I use the combination eyewash/faucets at sinks quite a bit.  For the more industrial uses with deluge shower/eyewash it just gets dumped on the slab and then the water is dealt with as necessary.  no trench drains or floor sinks typically nearby.


----------



## Dr. J (Jul 30, 2013)

There are two concepts raised here: 1)That emergency eyewash and/or showers are used infrequently and therefore the waste stream can be dealt with seldom if ever;  and 2) That emergency eyewashes and /or showers are indirect waste.

I will debunk 1) first:  Emergency eyewashes/showers are required to be tested weekly.

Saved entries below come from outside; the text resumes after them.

-- ==== Sys2Proof/Machine/Net.lean ====
section
/-! DEFINITION. The source side of packets: routes (R305), flows and their numbering (R311, R337), packets cut into flits
(R274), and control packets on VC0 (R275, R310). -/

namespace Sys2Proof.Machine

/-- This device's node ID. -/
def ownNode (s : State) : Nat := fget s F.COL_NODE.NODE_ID

/-- A port's state code (R285). -/
def portState (s : State) (p : Nat) : Nat := fget s F.LNK_STAT.STATE p

/-- Whether a port is UP. -/
def portUp (s : State) (p : Nat) : Bool := portState s p == 3

/-- Whether the port moves data: UP or DRAINING. -/
def portMoves (s : State) (p : Nat) : Bool := portState s p == 3 || portState s p == 4

/-- The effective routing weight of a port: halved at width 4, rounded up (R305). -/
def effWeight (s : State) (p : Nat) : Nat :=
  let w := fget s F.RT_PWT.WEIGHT p
  if fbit s F.RT_PWT.HALVED p then (w + 1) / 2 else w

/-- The port toward a node (R305); none where no route exists. -/
def route (s : State) (dst : Nat) (here : Bool) (k : FlowKey) : Option Nat :=
  let own := ownNode s
  let g := dst / 32
  let m := dst % 32
  if dst = own then none
  else if g = own / 32 || m != own % 32 then
    let p := fget s F.RT_DIRECT.PORT m
    if fbit s F.RT_DIRECT.VALID m && portUp s p then some p
    else
      let q := fget s F.RT_DIRECT.PORT (fget s F.RT_DIRECT.ALT m)
      if here && fbit s F.RT_DIRECT.ALT_VALID m && portUp s q then some q else none
  else if !fbit s F.RT_RAIL.VALID g then none
  else
    let pa := fget s F.RT_RAIL.PORT_A g
    let pb := fget s F.RT_RAIL.PORT_B g
    let a := if portUp s pa then effWeight s pa else 0
    let b := if fbit s F.RT_RAIL.B_VALID g && portUp s pb then effWeight s pb else 0
    if a + b = 0 then none
    else
      let h := mix64 (dw (k.src.toNat * 2 ^ 48 + k.dst.toNat * 2 ^ 32 + k.vc.val * 2 ^ 16 + k.flow.toNat))
      if h.toNat % (a + b) < a then some pa else some pb

/-! ## Packets and flits (R272, R274) -/

/-- Flits of a payload of `n` bytes. -/
def flitsOf (n : Nat) : Nat := (n + 16 + 127) / 128

/-- The 16-byte packet header (R274). -/
def pktHeader (k : Pkt) : List Byte :=
  let n := k.payload.length
  let f := flitsOf n
  leBytes 1 k.ptype ++ leBytes 1 f ++ leBytes 2 k.key.dst.toNat ++ leBytes 2 k.key.src.toNat ++
    leBytes 2 k.key.flow.toNat ++ leBytes 2 (k.tag % 4096 + b2n k.tagged * 2 ^ 15) ++ leBytes 4 k.e2e ++
    leBytes 1 (f * 128 - 16 - n) ++ leBytes 1 0

/-- Where flit `i` of a packet is re-read from: its payload from byte `j` on lies at address `a`. -/
def flitSrc (n i : Nat) (x : Nat × Nat) : Option (Nat × Nat × Nat) :=
  let lo := max (128 * i) (16 + x.2)
  let hi := min (128 * i + 128) (16 + n)
  if hi ≤ lo then none else some (x.1 + (lo - 16 - x.2), lo - 128 * i, hi - lo)

/-- The flits of a packet. -/
def pktFlits (k : Pkt) : List Flit :=
  let f := flitsOf k.payload.length
  let body := padTo (f * 128) (pktHeader k ++ k.payload)
  (List.range f).map (fun i =>
    { vc := k.key.vc.val, sop := i == 0, eop := i + 1 == f, retx := false, shr := false,
      poison := BitVec.ofNat 2 (b2n (k.poison.getD (2 * i) false) + 2 * b2n (k.poison.getD (2 * i + 1) false)),
      seq := 0, body := (body.drop (128 * i)).take 128, ref := k.ref
      src := match k.src with | some x => flitSrc k.payload.length i x | none => none
      owed := none, pool := none })

/-- The packet that whole flits spell. -/
def flitsPkt (fl : List Flit) : Option Pkt :=
  match fl with
  | [] => none
  | h :: _ =>
    let body := (fl.map (·.body)).flatten
    let n := fl.length * 128 - 16 - getLE body 14 1
    some
      { ptype := getLE body 0 1
        key := { src := BitVec.ofNat 14 (getLE body 4 2), dst := BitVec.ofNat 14 (getLE body 2 2),
                 vc := Fin.ofNat 8 h.vc, flow := BitVec.ofNat 16 (getLE body 6 2) }
        tag := getLE body 8 2 % 4096, tagged := bitAt (getLE body 8 2) 15, e2e := getLE body 10 4
        payload := (body.drop 16).take n
        poison := (fl.map (fun f => [f.poison.getLsbD 0, f.poison.getLsbD 1])).flatten
        ref := false, src := none }

/-- Whether a piece of a packet's payload carries poison: the halves of the flits that hold it (R272). -/
def payloadPoison (k : Pkt) (off len : Nat) : Bool :=
  if len = 0 then false
  else (List.range ((off + 16 + len - 1) / 64 - (off + 16) / 64 + 1)).any (fun i => k.poison.getD ((off + 16) / 64 + i) false)

/-- Poison of a packet's halves from the poison of its payload's bytes. -/
def halvesOf (n : Nat) (p : Nat → Bool) : List Bool :=
  (List.range (2 * flitsOf n)).map (fun h =>
    (List.range 64).any (fun i => 16 ≤ 64 * h + i && 64 * h + i < n + 16 && p (64 * h + i - 16)))

/-- A one-flit control packet of VC0 (R275). -/
def vc0Flit (body : List Byte) : Flit :=
  { vc := 0, sop := true, eop := true, retx := false, shr := false, poison := 0, seq := 0, body := body, ref := false
    src := none, owed := none, pool := none }

/-- Flits put at the end of a port's queue of their VC. -/
def enqueueFlits (p : Nat) (fl : List Flit) (s : State) : State :=
  match fl with
  | [] => s
  | f :: _ => modPort p (fun k =>
      let t := (mapFind k.tx f.vc).getD TxVc.empty
      { k with tx := mapPut k.tx f.vc { t with queue := t.queue ++ fl } }) s

/-! ## Flows (R311, R337) -/

/-- The source side of a flow. -/
def flowTx? (s : State) (k : FlowKey) : Option FlowTx := (s.flowsTx.find? (fun e => e.1 == k)).map (·.2)

/-- The destination side of a flow. -/
def flowRx? (s : State) (k : FlowKey) : Option FlowRx := (s.flowsRx.find? (fun e => e.1 == k)).map (·.2)

/-- A list of keyed entries with one set. -/
def assocSet {α : Type} (k : FlowKey) (v : α) : List (FlowKey × α) → List (FlowKey × α)
  | [] => [(k, v)]
  | e :: t => if e.1 == k then (k, v) :: t else e :: assocSet k v t

/-- `s` with the source side of a flow set. -/
def setFlowTx (k : FlowKey) (v : FlowTx) (s : State) : State := { s with flowsTx := assocSet k v s.flowsTx }

/-- `s` with the destination side of a flow set. -/
def setFlowRx (k : FlowKey) (v : FlowRx) (s : State) : State := { s with flowsRx := assocSet k v s.flowsRx }

/-- A flow at its first packet. -/
def FlowTx.fresh (pinned : Option Nat) : FlowTx :=
  { next := 0, acked := 0, kept := [], port := none, pinned := pinned, held := [], pathDue := false, breach := none,
    closedAt := 0 }

/-- The path a flow would take now: its pinned port, or the route. -/
def flowPath (s : State) (k : FlowKey) (t : FlowTx) : Option Nat :=
  match t.pinned with
  | some p => if portUp s p then some p else none
  | none => route s k.dst.toNat true k

/-- A packet of a flow numbered, kept and put on its path; a flow whose path changes holds it until it closes, and so does
one that still holds earlier packets (R333, R337). -/
def flowSend (pk : Pkt) (t : FlowTx) (s : State) : State :=
  let k := pk.key
  let path := flowPath s k t
  if !t.held.isEmpty || (!t.kept.isEmpty && path != t.port) then
    setFlowTx k { t with held := t.held ++ [pk], pathDue := true } s
  else
    let pk' := { pk with e2e := t.next }
    let t' := { t with next := (t.next + 1) % 2 ^ 32, kept := t.kept ++ [pk'], port := path }
    let s1 := setFlowTx k t' s
    match path with
    | some p => enqueueFlits p (pktFlits pk') s1
    | none => s1

/-- A packet from this device. One for this device itself goes straight to delivery. A packet of a new flow that finds
the flow table full waits (R311). -/
def sendPktOn (pinned : Option Nat) (pk : Pkt) (s : State) : State :=
  if pk.key.dst == pk.key.src then { s with deliver := s.deliver ++ [pk] } else
  match flowTx? s pk.key with
  | some t => flowSend pk t s
  | none =>
    if 65536 ≤ s.flowsTx.length then { s with flowWait := s.flowWait ++ [(pk, pinned)] }
    else flowSend pk (FlowTx.fresh pinned) s

/-- A packet built and sent. -/
def sendData (ptype vc dst flow : Nat) (payload : List Byte) (poison : Nat → Bool) (src : Option (Nat × Nat)) (s : State) : State :=
  sendPktOn none
    { ptype := ptype
      key := { src := BitVec.ofNat 14 (ownNode s), dst := BitVec.ofNat 14 dst, vc := Fin.ofNat 8 vc, flow := BitVec.ofNat 16 flow }
      tag := 0, tagged := true, e2e := 0, payload := payload, poison := halvesOf payload.length poison
      ref := src.isSome, src := src } s

/-- A closed flow takes up its new path and sends what it held (R337). -/
def flowReopen (k : FlowKey) (s : State) : State :=
  match flowTx? s k with
  | none => s
  | some t =>
    if t.kept.isEmpty && t.pathDue then
      let t0 := { t with held := [], pathDue := false }
      t.held.foldl (fun a pk => match flowTx? a k with
        | some u => flowSend pk u a
        | none => a) (setFlowTx k t0 s)
    else s

/-- A control packet on VC0 toward a node, along the route from here; its last four body bytes name the node it goes to and
the node that sends it (log entry 13). -/
def sendCtl (dst : Nat) (body : List Byte) (s : State) : State :=
  let k : FlowKey := { src := BitVec.ofNat 14 (ownNode s), dst := BitVec.ofNat 14 dst, vc := 0, flow := 0 }
  match route s dst true k with
  | some p => enqueueFlits p
      [vc0Flit (padTo 124 body ++ leBytes 2 dst ++ leBytes 2 (ownNode s))] s
  | none => s

/-- The collective of a packet counts a packet resent (R330). -/
def noteResent (pk : Pkt) (s : State) : State :=
  if pk.ptype != 2 && pk.ptype != 3 then s else
  { s with colls := s.colls.map (fun k =>
      if k.cctx = pk.key.flow.toNat && k.seq.toNat = getLE pk.payload 0 4 && k.step.toNat = getLE pk.payload 4 8
      then { k with resent := k.resent + 1 } else k) }

/-- An unacknowledged packet put on a path again (R313). -/
def resendOn (p : Option Nat) (pk : Pkt) (s : State) : State :=
  match p with
  | some p => noteResent pk (fbump F.COL_RETX.COUNT 0 0 (enqueueFlits p (pktFlits pk) s))
  | none => s

/-- Every unacknowledged packet of a flow from a sequence on resent, on the flow's present path while its port moves data
(R313, R337). -/
def flowResend (k : FlowKey) (fromSeq : Nat) (s : State) : State :=
  match flowTx? s k with
  | none => s
  | some t =>
    let path := match t.port with
      | some p => if portMoves s p then some p else flowPath s k t
      | none => flowPath s k t
    let go := t.kept.filter (fun pk => (pk.e2e + 2 ^ 32 - fromSeq) % 2 ^ 32 < 2 ^ 31)
    go.foldl (fun a pk => resendOn path pk a) (setFlowTx k { t with port := path } s)

end Sys2Proof.Machine
end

When someone is exposed to a hazardous spill, you want to encourage the user/victim to properly drench their self even if it is "minor", perhaps for 15 min or so.  If the fixture makes a mess every time it is activated (20 gpm for a shower), no one will ever really test them, and even worse - potential user/victims will be discouraged from using it.  If there is no drain, then practically speaking, there is no emergency fixture.

For 2), all eyewashes I am familiar with either have their own bowl with a drain tailpiece that can be trapped and routed to the sanitary sewer, or they are designed to be installed with a sink.  Thus there is no reason it can't be directly connected (see above if you want to bring up dried out traps). Of course, an emergency shower with a floor drain is inherently directly connected, just like a normal shower - the  floor drain IS the direct waste.


----------